Since the total number of vibrations \(z\) in a gram-atom of a solid is equal to \(3N\), we have

\[ z=3N=\int_0^\infty A\nu^p e^{-\alpha \nu}\,d\nu =A\frac{\Gamma(p+1)}{\alpha^{p+1}}, \tag{2} \]

whence \(A=3N\alpha^{p+1}/\Gamma(p+1)\), and the frequency \(\nu_0\) corresponding to the maximum on the distribution curve, which we shall take as the characteristic frequency, will then be equal to \(\nu_0=p/\alpha\). Then the characteristic temperature \(\theta\) will be equal to

Fig. 2

\[ \theta=\frac{h\nu_0}{k}=\frac{hp}{k\alpha}. \tag{3} \]
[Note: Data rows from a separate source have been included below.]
-- ==== Sys2Proof/Machine/PortSteps.lean ====
section
/-! DEFINITION. The steps of the Command Port itself (R160 to R167) and the power-on reset (R3): reads,
nibbles, unknown codes, designators, the port width, the notice commands, and the two resets. -/

namespace Sys2Proof.Machine

/-! ## Reads and nibbles (R160, R163) -/

/-- R160, R163: the byte that a read forms: the next result byte, or the status byte. -/
def State.readByte (s : State) (cd : Bool) : Byte :=
  if cd then s.port.result.getD s.port.readIdx 0 else s.statusByte

/-- R163: a result byte has been read: the index advances, and result ready is cleared by the last
byte. -/
def Port.advance (p : Port) : Port :=
  if p.readIdx < p.result.length then
    { p with readIdx := p.readIdx + 1, ready := p.ready && p.readIdx + 1 < p.result.length }
  else p

/-- R160: D7..D0 driven by a read strobe. -/
def State.drive (s : State) (b : Byte) : State := { s with out := { s.out with data := b } }

/-- R163: a completed read; only one of the result changes the buffer's index and ready flag. -/
def State.completeRead (s : State) (cd : Bool) : State :=
  if cd then { s with port := s.port.advance } else s

/-- R160: a nibble on D7..D4, D3..D0 driven 0. -/
def nibbleByte (v : BitVec 4) : Byte := (v.setWidth 8) <<< 4

/-- R160: the high and the low nibble of a byte. -/
def highNibble (b : Byte) : BitVec 4 := (b >>> 4).setWidth 4
def lowNibble (b : Byte) : BitVec 4 := b.setWidth 4

/-- R160: the nibble pending when it is a read's with this CD. -/
def Port.readPending (p : Port) (cd : Bool) : Option (BitVec 4) :=
  match p.nibble with
  | some n => if n.write = false && n.cd = cd then some n.value else none
  | none => none

/-- R160, R163: a read of the result buffer (CD 1) or of the status byte (CD 0): in 8-bit mode the one
strobe, in 4-bit mode the second of its pair, which returns the low nibble of the byte formed at the
first. -/
def execResultRead (cd : Bool) (s : State) : Res :=
  .next
    (if s.port.fourBit then
      match s.port.readPending cd with
      | some v =>
        State.completeRead ({ s with port := { s.port with nibble := none } }.drive (nibbleByte v)) cd
      | none => s
     else (s.drive (s.readByte cd)).completeRead cd)

/-- R160: a strobe of this direction and CD would complete the pair that is begun. -/
def Port.completesPair (p : Port) (write cd : Bool) : Bool :=
  match p.nibble with
  | some n => n.write = write && n.cd = cd
  | none => false

/-- R160: the first strobe of a pair in 4-bit mode. A pending nibble of another direction or CD is
discarded. A write keeps its nibble; a read forms its byte, drives the high nibble and keeps the low. -/
def execPendingNibble (write cd : Bool) (v : BitVec 4) (s : State) : Res :=
  .next
    (if s.port.fourBit && !s.port.completesPair write cd then
      if write then { s with port := { s.port with nibble := some { write, cd, value := v } } }
      else
        State.drive
          { s with port := { s.port with
              nibble := some { write, cd, value := lowNibble (s.readByte cd) } } }
          (nibbleByte (highNibble (s.readByte cd)))
     else s)

/-- R161, R162: a command code not in the table. -/
def execUnknownCommandCode (b : Byte) (s : State) : Res :=
  .next
    (if codeKnown b then s
     else
      match s.strobe true false b with
      | none => s
      | some s0 =>
        if s0.abandon.busy then s0.abandon.answer .busy [flagByte s0.port.frame.isSome]
        else s0.abandon.answer .range [])

/-! ## Designators (R164) -/

/-- R164: a designator of a kind that is latched already leaves the first standing. DESIGN CHOICE (log entry
32): a value out of range gives RANGE whether or not the kind is latched; R164 puts the two in no order. -/
def takeSelSubscriber (f : Frame) (s : State) : State :=
  if Config.maxAddr < f.num 0 3 then s.answer .range []
  else if s.port.latch.sub.isSome then s.answer .ok [0]
  else (s.setLatch { s.port.latch with sub := some (f.num 0 3) }).answer .ok [1]

def execSelSubscriber (w : PortWrite) (s : State) : Res :=
  .next (portRow .selSubscriber takeSelSubscriber w s)

/-- R164. DESIGN CHOICE (log entry 32): RANGE comes first. -/
def takeSelAccount (f : Frame) (s : State) : State :=
  if Config.accounts ≤ f.num 0 2 then s.answer .range []
  else if s.port.latch.acct.isSome then s.answer .ok [0]
  else (s.setLatch { s.port.latch with acct := some (f.num 0 2) }).answer .ok [1]

def execSelAccount (w : PortWrite) (s : State) : Res := .next (portRow .selAccount takeSelAccount w s)

/-- R164. -/
def takeSelPage (f : Frame) (s : State) : State :=
  if s.port.latch.page.isSome then s.answer .ok [0]
  else (s.setLatch { s.port.latch with page := some (tagOf (f.byte 0) (f.byte 1)) }).answer .ok [1]

def execSelPage (w : PortWrite) (s : State) : Res := .next (portRow .selPage takeSelPage w s)

/-- R164. -/
def takeSelClear (_ : Frame) (s : State) : State := (s.setLatch emptyLatch).answer .ok []

def execSelClear (s : State) : Res := .next (portCode .selClear takeSelClear s)

/-! ## PORT WIDTH and the notice commands (R160, R166) -/

/-- R160. -/
def State.setWidth (s : State) (four : Bool) : State :=
  { s with port := { s.port with fourBit := four, nibble := none } }

/-- R160. -/
def takePortWidth (f : Frame) (s : State) : State :=
  if f.arg 0 = 0 then (s.setWidth false).answer .ok []
  else if f.arg 0 = 1 then (s.setWidth true).answer .ok []
  else s.answer .range []

def execPortWidth (w : PortWrite) (s : State) : Res := .next (portRow .portWidth takePortWidth w s)

/-- R166: bit 7 of a mask is ignored. -/
def takeNoticeEnable (f : Frame) (s : State) : State :=
  State.answer { s with port := { s.port with enables := f.byte 0 &&& 0x7F } } .ok []

def execNoticeEnable (w : PortWrite) (s : State) : Res := .next (portRow .noticeEnable takeNoticeEnable w s)

/-- R166. -/
def takeNoticeClear (f : Frame) (s : State) : State :=
  State.answer { s with port := { s.port with causes := s.port.causes &&& ~~~(f.byte 0 &&& 0x7F) } } .ok []

def execNoticeClear (w : PortWrite) (s : State) : Res := .next (portRow .noticeClear takeNoticeClear w s)

/-- R166. -/
def takeNoticeRead (_ : Frame) (s : State) : State := s.answer .ok [s.port.causes, s.port.enables]

def execNoticeRead (s : State) : Res := .next (portCode .noticeRead takeNoticeRead s)

/-! ## Resets (R167, R3) -/

/-- R167. -/
def State.portReset (s : State) : State :=
  let s1 := ((s.dropFrame.clearResult).setLatch emptyLatch).setWidth false
  { s1 with staging := none }

def execPortReset (s : State) : Res := .next s.portReset

/-- R3: a power-on reset starts the autoclear, or starts it again. The blocks stand at their power-on
values from here on (log entry 19). -/
def execPowerOn (s : State) : Res :=
  .next { State.reset with op := some .autoclear, lateTicks := s.lateTicks, pending := s.pending }

/-- R3: the autoclear completes with every block at its defaults and every notice cause clear. What the
port and the links have exchanged meanwhile stays: the frame registers of the port, the bytes of
answer-back frames still arriving, and the outputs. -/
def execAutoclearComplete (s : State) : Res :=
  match s.op with
  | some .autoclear =>
    .next
      { State.reset with
        port := { s.port with causes := 0, enables := 0 }
        ab := ⟨{ freshAbSlot with rx := s.ab.v0.rx }, { freshAbSlot with rx := s.ab.v1.rx },
               { freshAbSlot with rx := s.ab.v2.rx }, { freshAbSlot with rx := s.ab.v3.rx }⟩
        out := s.out
        lateTicks := s.lateTicks
        pending := s.pending }
  | _ => .next s

end Sys2Proof.Machine
end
In this case the total vibrational energy, or the internal energy of the solid, will be equal to

\[ \Delta U = A\int_0^\infty \frac{h\nu\cdot \nu^p e^{-\alpha \nu}\,d\nu}{e^{h\nu/kT}-1}, \tag{4} \]
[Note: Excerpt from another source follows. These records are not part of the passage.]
-- ==== Sys2Proof/Certificates/Slice0/Obligations.lean ====
section
/-! DEFINITION. The statements put to the provers, one `def Obligations.<Name> : Prop` each. Codes of
results, reasons and answers are written out as the bytes of R168 to R170. A statement about one step
gives the next state whole: every field it does not name is the one before the step. -/

open Sys2Proof Sys2Proof.Machine

/-! ## The queue, power and the autoclear -/

/-- The block's interface: the step at the front of the queue is run on the state with the rest of the
queue; on an empty queue the part idles (the model's choice, log entry 3). -/
def Obligations.StepTakesTheFront : Prop :=
  (∀ (s : State) (c : Instr) (rest : List Instr), s.pending = c :: rest →
    step s = exec c { s with pending := rest }) ∧
  (∀ s : State, s.pending = [] → step s = .next s)

/-- No step puts a command into the queue or takes one out: the queue belongs to the outside (log entry
20). -/
def Obligations.MeaningsLeaveTheQueue : Prop :=
  ∀ (c : Instr) (s t : State), exec c s = .next t → t.pending = s.pending

/-- R3, with the defaults of R26, R58, R85, R121, R134 and R145: a power-on reset starts the autoclear,
whatever the state, a second one starts it again, and at its completion every block stands at its
defaults with no notice cause set. When the values are taken, and what the port and the links keep
through the autoclear, are the model's reading (log entries 1 and 19). R3: while the autoclear is in
flight no line takes a byte, no tick is counted, a pull is answered STALLED, a report counts nowhere, an
answer-back frame is discarded, a fetch is answered NONE, and every hold is up. -/
def Obligations.PowerOnAndAutoclear : Prop :=
  ((∀ s : State, ∃ t, exec .powerOn s = .next t ∧ t.op = some .autoclear ∧ exec .powerOn t = .next t ∧
     exec .autoclearComplete t = .next
       { State.reset with lateTicks := s.lateTicks, pending := s.pending }) ∧
   (∀ s : State, s.op = some .autoclear → ∃ u, exec .autoclearComplete s = .next u ∧
     u.op = none ∧ u.partition = 0 ∧ u.directory = [] ∧ u.freeBlocks = List.range 512 ∧
     u.lowMark = 16 ∧ u.highMark = 32 ∧ u.poolHold = false ∧ u.markMode = .off ∧ u.cursorKey = 0 ∧
     u.cursorMode = .forward ∧ u.pendingRemovals = [] ∧ u.lookups = [] ∧ u.port.causes = 0 ∧
     (∀ i, u.acct i = unusedAccount) ∧ (∀ i, u.slot i = { gen := 0, last := .none, entry := none }) ∧
     (∀ n, u.line n = freshLine) ∧ (∀ c, u.chan c = freshChannel) ∧
     (∀ n, u.abSlot n = { freshAbSlot with rx := (s.abSlot n).rx }) ∧
     u.servicePtr = 3 ∧ u.monitorOn = true ∧ (∀ c, u.mon c = freshMonitor) ∧ u.time = 0 ∧ u.head = 0 ∧
     u.settleCursor = 0 ∧ u.tablePtr = 0 ∧ u.staging = none ∧
     u.port = { s.port with causes := 0, enables := 0 } ∧ u.out = s.out ∧ u.lateTicks = s.lateTicks ∧
     u.pending = s.pending)) ∧
  (∀ s : State, s.op = some .autoclear →
     exec .tick s = .next s ∧
     (∀ n b, exec (.intakeByte n b) s = .next s) ∧
     (∀ c, exec (.pull c false) s = .next (s.setEnc c [0x01])) ∧
     (∀ c slot gen, exec (.sent c slot gen) s = .next s ∧ exec (.failed c slot gen) s = .next s) ∧
     (∀ c kind slot gen, exec (.unknownReportKind c kind slot gen) s = .next s) ∧
     (∀ n, exec (.receiptFetch n false) s = .next (s.setRcv n [0x00, 0, 0, 0])) ∧
     (∀ n b, (s.abSlot n).rx.length = 4 →
       exec (.answerBackFrame n false b) s = .next (s.setAbSlot n { s.abSlot n with rx := [] })) ∧
     (∀ n, s.lineHold n = true ∧ s.abHold n = true))

/-! ## Frames on the Command Port -/

/-- R161, R163, R165: the code of a command with arguments, with busy clear and no frame open, opens its
frame. An operative command takes the latch into the frame, or marks it MISQUALIFIED, and empties the
latch; the result buffer is emptied. -/
def Obligations.CodeOpensItsFrame : Prop :=
  ∀ (s : State) (c : Cmd), cmdArgs c ≠ 0 → s.byteReady true false (cmdCode c) → s.op = none →
    s.port.frame = none →
    exec (codeRow c) s = .next
      { s with port := { s.port.paired with
          latch := if operative c then noDesig else s.port.latch
          frame := some { cmd := c, args := [], misq := operative c && !latchMatches c s.port.latch,
                          desig := if operative c then s.port.latch else noDesig, outcome := .none }
          result := [], readIdx := 0, ready := false } }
whence, with sufficient approximation, we obtain

\[ \Delta U = 3RT\left(\frac{T}{\theta}\right)^{p+1} \frac{p^{p+1}}{(pT/\theta+1)^{p+1}}. \tag{5} \]

Since for an isotropic solid one may put \(p\geq 2\), in this case, for \(p=2\),

\[ \Delta U = 24RT\frac{(T/\theta)^3}{(2T/\theta+1)^3}. \tag{6} \]

On the basis of formula (6), for the temperature dependence of the heat capacity of an isotropic solid we obtain

\[ C = 3Rp^{p+1} \frac{(T/\theta)^{p+1}\,[pT/\theta+p+2]}{(pT/\theta+1)^{p+2}}; \tag{7} \]

for \(p=2\)

\[ C = 3R\frac{(T/\theta)^3(2T/\theta+4)}{(T/\theta+1/2)^4}. \]

Figure 2 shows the curve of the change in the vibrational heat capacity of the lattice of a solid as a function of \(T/\theta\). The adopted characteristic temperature is approximately three times smaller than the Debye temperature.

Experimental data on the temperature dependence of the heat capacity of various solids are well described by the expression obtained. The simplicity of the resulting law for the variation of the heat capacity of solids as a function of temperature opens broad possibilities for its application in the most diverse thermodynamic and other physical calculations.

Received
25 III 1957

REFERENCES

¹ A. Einstein, Ann. d. Phys., 22, 180, 800 (1906); 34, 170 (1911). ² P. Debye, Ann. d. Phys., 39, 789 (1912). ³ M. Born, T. Karman, Phys. Zs., 13, 297 (1912); 14, 15 (1913). ⁴ M. Blackman, Zs. Phys., 86, 421 (1933). ⁵ A. F. Ioffe, Collection: Problems in the Theory and Study of Semiconductors and Semiconductor Metallurgy, Publishing House of the Academy of Sciences of the USSR, 1945, p. 5. ⁶ N. N. Sirota, DAN, 47, No. 1, 40 (1945). ⁷ V. V. Tarasov, DAN, 46, No. 1 (1945). ⁸ I. M. Lifshits, ZhETF, 22, 471, 475 (1952).